While the proven Zacks Rank places an emphasis on earnings estimates and estimate revisions to find strong stocks, we also know that investors tend to develop their own individual strategies. With this in mind, we are always looking at value, growth, and momentum trends to discover great companies.
Looking at the history of these trends, perhaps none is more beloved than value investing. This strategy simply looks to identify companies that are being undervalued by the broader market. Value investors rely on traditional forms of analysis on key valuation metrics to find stocks that they believe are undervalued, leaving room for profits.
Zacks has developed the innovative Style Scores system to highlight stocks with specific traits. For example, value investors will be interested in stocks with great grades in the "Value" category. When paired with a high Zacks Rank, "A" grades in the Value category are among the strongest value stocks on the market today.
Hewlett Packard Enterprise (HPE - Free Report) is a stock many investors are watching right now. HPE is currently sporting a Zacks Rank of #2 (Buy), as well as an A grade for Value. The stock is trading with P/E ratio of 8.14 right now. For comparison, its industry sports an average P/E of 9.33. Over the past year, HPE's Forward P/E has been as high as 11.15 and as low as 7.72, with a median of 9.78.
HPE is also sporting a PEG ratio of 1.26. This figure is similar to the commonly-used P/E ratio, with the PEG ratio also factoring in a company's expected earnings growth rate. HPE's PEG compares to its industry's average PEG of 1.68. Over the past 52 weeks, HPE's PEG has been as high as 1.93 and as low as 0.83, with a median of 1.19.
Value investors also love the P/S ratio, which is calculated by simply dividing a stock's price with the company's sales.
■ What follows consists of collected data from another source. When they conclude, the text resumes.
-- ==== Sys2Proof/Laws/Decode.lean ====
section
/-! SUPPORT. The fields of a command word as digits of its number, the fields of a packed word, and
what a successful decoding says. -/

namespace Sys2Proof

/-! ## Fields as digits -/

theorem opField_eq_mod (cmd : CmdWord) : opField cmd = cmd.toNat % 16 := by
  simp [opField, BitVec.extractLsb'_toNat]

theorem plenField_eq_digit (cmd : CmdWord) : plenField cmd = cmd.toNat / 16 % 32 := by
  simp [plenField, BitVec.extractLsb'_toNat, Nat.shiftRight_eq_div_pow]

theorem rsvField_eq_digit (cmd : CmdWord) : rsvField cmd = cmd.toNat / 512 % 128 := by
  simp [rsvField, BitVec.extractLsb'_toNat, Nat.shiftRight_eq_div_pow]

theorem cntField_eq_digit (cmd : CmdWord) : cntField cmd = cmd.toNat / 65536 % 256 := by
  simp [cntField, BitVec.extractLsb'_toNat, Nat.shiftRight_eq_div_pow]

theorem toNat_tlenField (cmd : CmdWord) : (tlenField cmd).toNat = cmd.toNat / 16777216 := by
  have := cmd.isLt
  simp [tlenField, BitVec.extractLsb'_toNat, Nat.shiftRight_eq_div_pow]
  omega

theorem opField_lt (cmd : CmdWord) : opField cmd < 16 := by rw [opField_eq_mod]; omega

theorem plenField_lt (cmd : CmdWord) : plenField cmd < 32 := by rw [plenField_eq_digit]; omega

theorem cntField_lt (cmd : CmdWord) : cntField cmd < 256 := by rw [cntField_eq_digit]; omega

/-- The selector bits CMD[17:16] are the low two bits of CNT (30_encoding.md R62). -/
theorem selBits_toNat (cmd : CmdWord) : (cmd.extractLsb' 16 2).toNat = cntField cmd % 4 := by
  rw [cntField_eq_digit]
  simp [BitVec.extractLsb'_toNat, Nat.shiftRight_eq_div_pow]

/-- The bits CMD[23:18] are zero exactly when CNT is below 4 (30_encoding.md R63). -/
theorem cntHighBits_eq_zero_iff (cmd : CmdWord) : cmd.extractLsb' 18 6 = 0#6 ↔ cntField cmd < 4 := by
  rw [← BitVec.toNat_inj, cntField_eq_digit]
  simp [BitVec.extractLsb'_toNat, Nat.shiftRight_eq_div_pow]
  omega

/-! ## Packed words -/

theorem toNat_packCmd (tlen : Byte) (cnt plen op : Nat) :
    (packCmd tlen cnt plen op).toNat =
      op % 16 + 16 * (plen % 32) + 65536 * (cnt % 256) + 16777216 * tlen.toNat := by
  have shift : ∀ a b n : Nat, b < 2 ^ n → a <<< n ||| b = a * 2 ^ n + b := by
    intro a b n hb
    rw [← Nat.shiftLeft_add_eq_or_of_lt hb, Nat.shiftLeft_eq]
  simp only [packCmd, BitVec.toNat_append, BitVec.toNat_ofNat]
  rw [shift _ _ 4 (by omega), shift _ _ 5 (by omega), shift _ _ 7 (by omega),
    shift _ _ 8 (by omega)]
  omega

@[simp] theorem opField_packCmd (tlen : Byte) (cnt plen op : Nat) :
    opField (packCmd tlen cnt plen op) = op % 16 := by
  rw [opField_eq_mod, toNat_packCmd]; omega

@[simp] theorem plenField_packCmd (tlen : Byte) (cnt plen op : Nat) :
    plenField (packCmd tlen cnt plen op) = plen % 32 := by
  rw [plenField_eq_digit, toNat_packCmd]; omega

@[simp] theorem rsvField_packCmd (tlen : Byte) (cnt plen op : Nat) :
    rsvField (packCmd tlen cnt plen op) = 0 := by
  rw [rsvField_eq_digit, toNat_packCmd]; omega

@[simp] theorem cntField_packCmd (tlen : Byte) (cnt plen op : Nat) :
    cntField (packCmd tlen cnt plen op) = cnt % 256 := by
  rw [cntField_eq_digit, toNat_packCmd]; omega

@[simp] theorem tlenField_packCmd (tlen : Byte) (cnt plen op : Nat) :
    tlenField (packCmd tlen cnt plen op) = tlen := by
  apply BitVec.eq_of_toNat_eq
  rw [toNat_tlenField, toNat_packCmd]; omega

/-- A word whose RSV is 0 is packed from its own fields (30_encoding.md R61). -/
theorem packCmd_fields (cmd : CmdWord) (h : rsvField cmd = 0) :
    packCmd (tlenField cmd) (cntField cmd) (plenField cmd) (opField cmd) = cmd := by
  apply BitVec.eq_of_toNat_eq
  have := cmd.isLt
  rw [rsvField_eq_digit] at h
  rw [toNat_packCmd, toNat_tlenField, cntField_eq_digit, plenField_eq_digit, opField_eq_mod]
  omega

/-! ## Opcodes and selectors -/

theorem Opcode.ofCode_code (op : Opcode) : Opcode.ofCode op.code = some op := by cases op <;> rfl

theorem Opcode.ofCode_eq_some_iff (k : Nat) (op : Opcode) :
    Opcode.ofCode k = some op ↔ k = op.code := by
  constructor
  · intro h
    unfold Opcode.ofCode at h
    split at h <;> cases h <;> rfl
  · rintro rfl
    exact op.ofCode_code

theorem Opcode.ofCode_eq_none_iff (k : Nat) : Opcode.ofCode k = none ↔ k = 0 ∨ 10 ≤ k := by
  constructor
  · intro h
    by_contra hk
    have : k = 1 ∨ k = 2 ∨ k = 3 ∨ k = 4 ∨ k = 5 ∨ k = 6 ∨ k = 7 ∨ k = 8 ∨ k = 9 := by omega
    rcases this with rfl | rfl | rfl | rfl | rfl | rfl | rfl | rfl | rfl <;> cases h
  · intro h
    cases hk : Opcode.ofCode k with
    | none => rfl
    | some op =>
      rw [Opcode.ofCode_eq_some_iff] at hk
      cases op <;> simp [Opcode.code] at hk <;> omega

theorem VReg.ofCnt_index (r : VReg) : VReg.ofCnt r.index = some r := by cases r <;> rfl

theorem VReg.ofCnt_eq_some_iff (k : Nat) (r : VReg) : VReg.ofCnt k = some r ↔ k = r.index := by
  constructor
  · intro h
    unfold VReg.ofCnt at h
    split at h <;> cases h <;> rfl
  · rintro rfl
    exact r.ofCnt_index

theorem VReg.ofCnt_eq_none_iff (k : Nat) : VReg.ofCnt k = none ↔ 4 ≤ k := by
  constructor
  · intro h
    by_contra hk
    have : k = 0 ∨ k = 1 ∨ k = 2 ∨ k = 3 := by omega
    rcases this with rfl | rfl | rfl | rfl <;> cases h
  · intro h
    cases hk : VReg.ofCnt k with
    | none => rfl
    | some r =>
      rw [VReg.ofCnt_eq_some_iff] at hk
      cases r <;> simp [VReg.index] at hk <;> omega

theorem VReg.index_lt (r : VReg) : r.index < 4 := by cases r <;> decide

/-! ## What the decoder does -/

/-- The operands of an instruction keep the command of the word they were read from. -/
theorem opcode_of_decodeOperands {op : Opcode} {cmd : CmdWord} {p : Payload} {i : Instr}
    (h : decodeOperands op cmd p = .ok i) : i.opcode = op := by
  cases op <;> simp only [decodeOperands] at h <;> (repeat' split at h) <;> cases h <;> rfl

/-- A word decodes to an instruction exactly when OP names its command, RSV is 0 and the operands
decode to it. -/
theorem decode_eq_ok_iff (cmd : CmdWord) (p : Payload) (i : Instr) :
    decode cmd p = .ok i ↔
      opField cmd = i.opcode.code ∧ rsvField cmd = 0 ∧ decodeOperands i.opcode cmd p = .ok i := by
  unfold decode
  constructor
  · intro h
    split at h
    · cases h
    · rename_i op hop
      split at h
      · rename_i hr
        have ho := opcode_of_decodeOperands h
        subst ho
        exact ⟨(Opcode.ofCode_eq_some_iff _ _).1 hop, hr, h⟩
      · cases h
  · rintro ⟨ho, hr, h⟩
    rw [(Opcode.ofCode_eq_some_iff _ _).2 ho]
    simp [hr, h]

/-- Decoding a word whose OP names `op`. -/
theorem decode_of_opField {cmd : CmdWord} {op : Opcode} (h : opField cmd = op.code) (p : Payload) :
    decode cmd p = if rsvField cmd = 0 then decodeOperands op cmd p else .error .reservedBits := by
  unfold decode
  rw [(Opcode.ofCode_eq_some_iff _ _).2 h]

end Sys2Proof
end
Some people prefer this metric because sales are harder to manipulate on an income statement. This means it could be a truer performance indicator. HPE has a P/S ratio of 0.63. This compares to its industry's average P/S of 1.73.
Finally, investors should note that HPE has a P/CF ratio of 6.68. This metric focuses on a firm's operating cash flow and is often used to find stocks that are undervalued based on the strength of their cash outlook. This stock's P/CF looks attractive against its industry's average P/CF of 9.68. Within the past 12 months, HPE's P/CF has been as high as 7.46 and as low as 3.84, with a median of 4.62.
These are only a few of the key metrics included in Hewlett Packard Enterprise's strong Value grade, but they help show that the stock is likely undervalued right now. When factoring in the strength of its earnings outlook, HPE looks like an impressive value stock at the moment.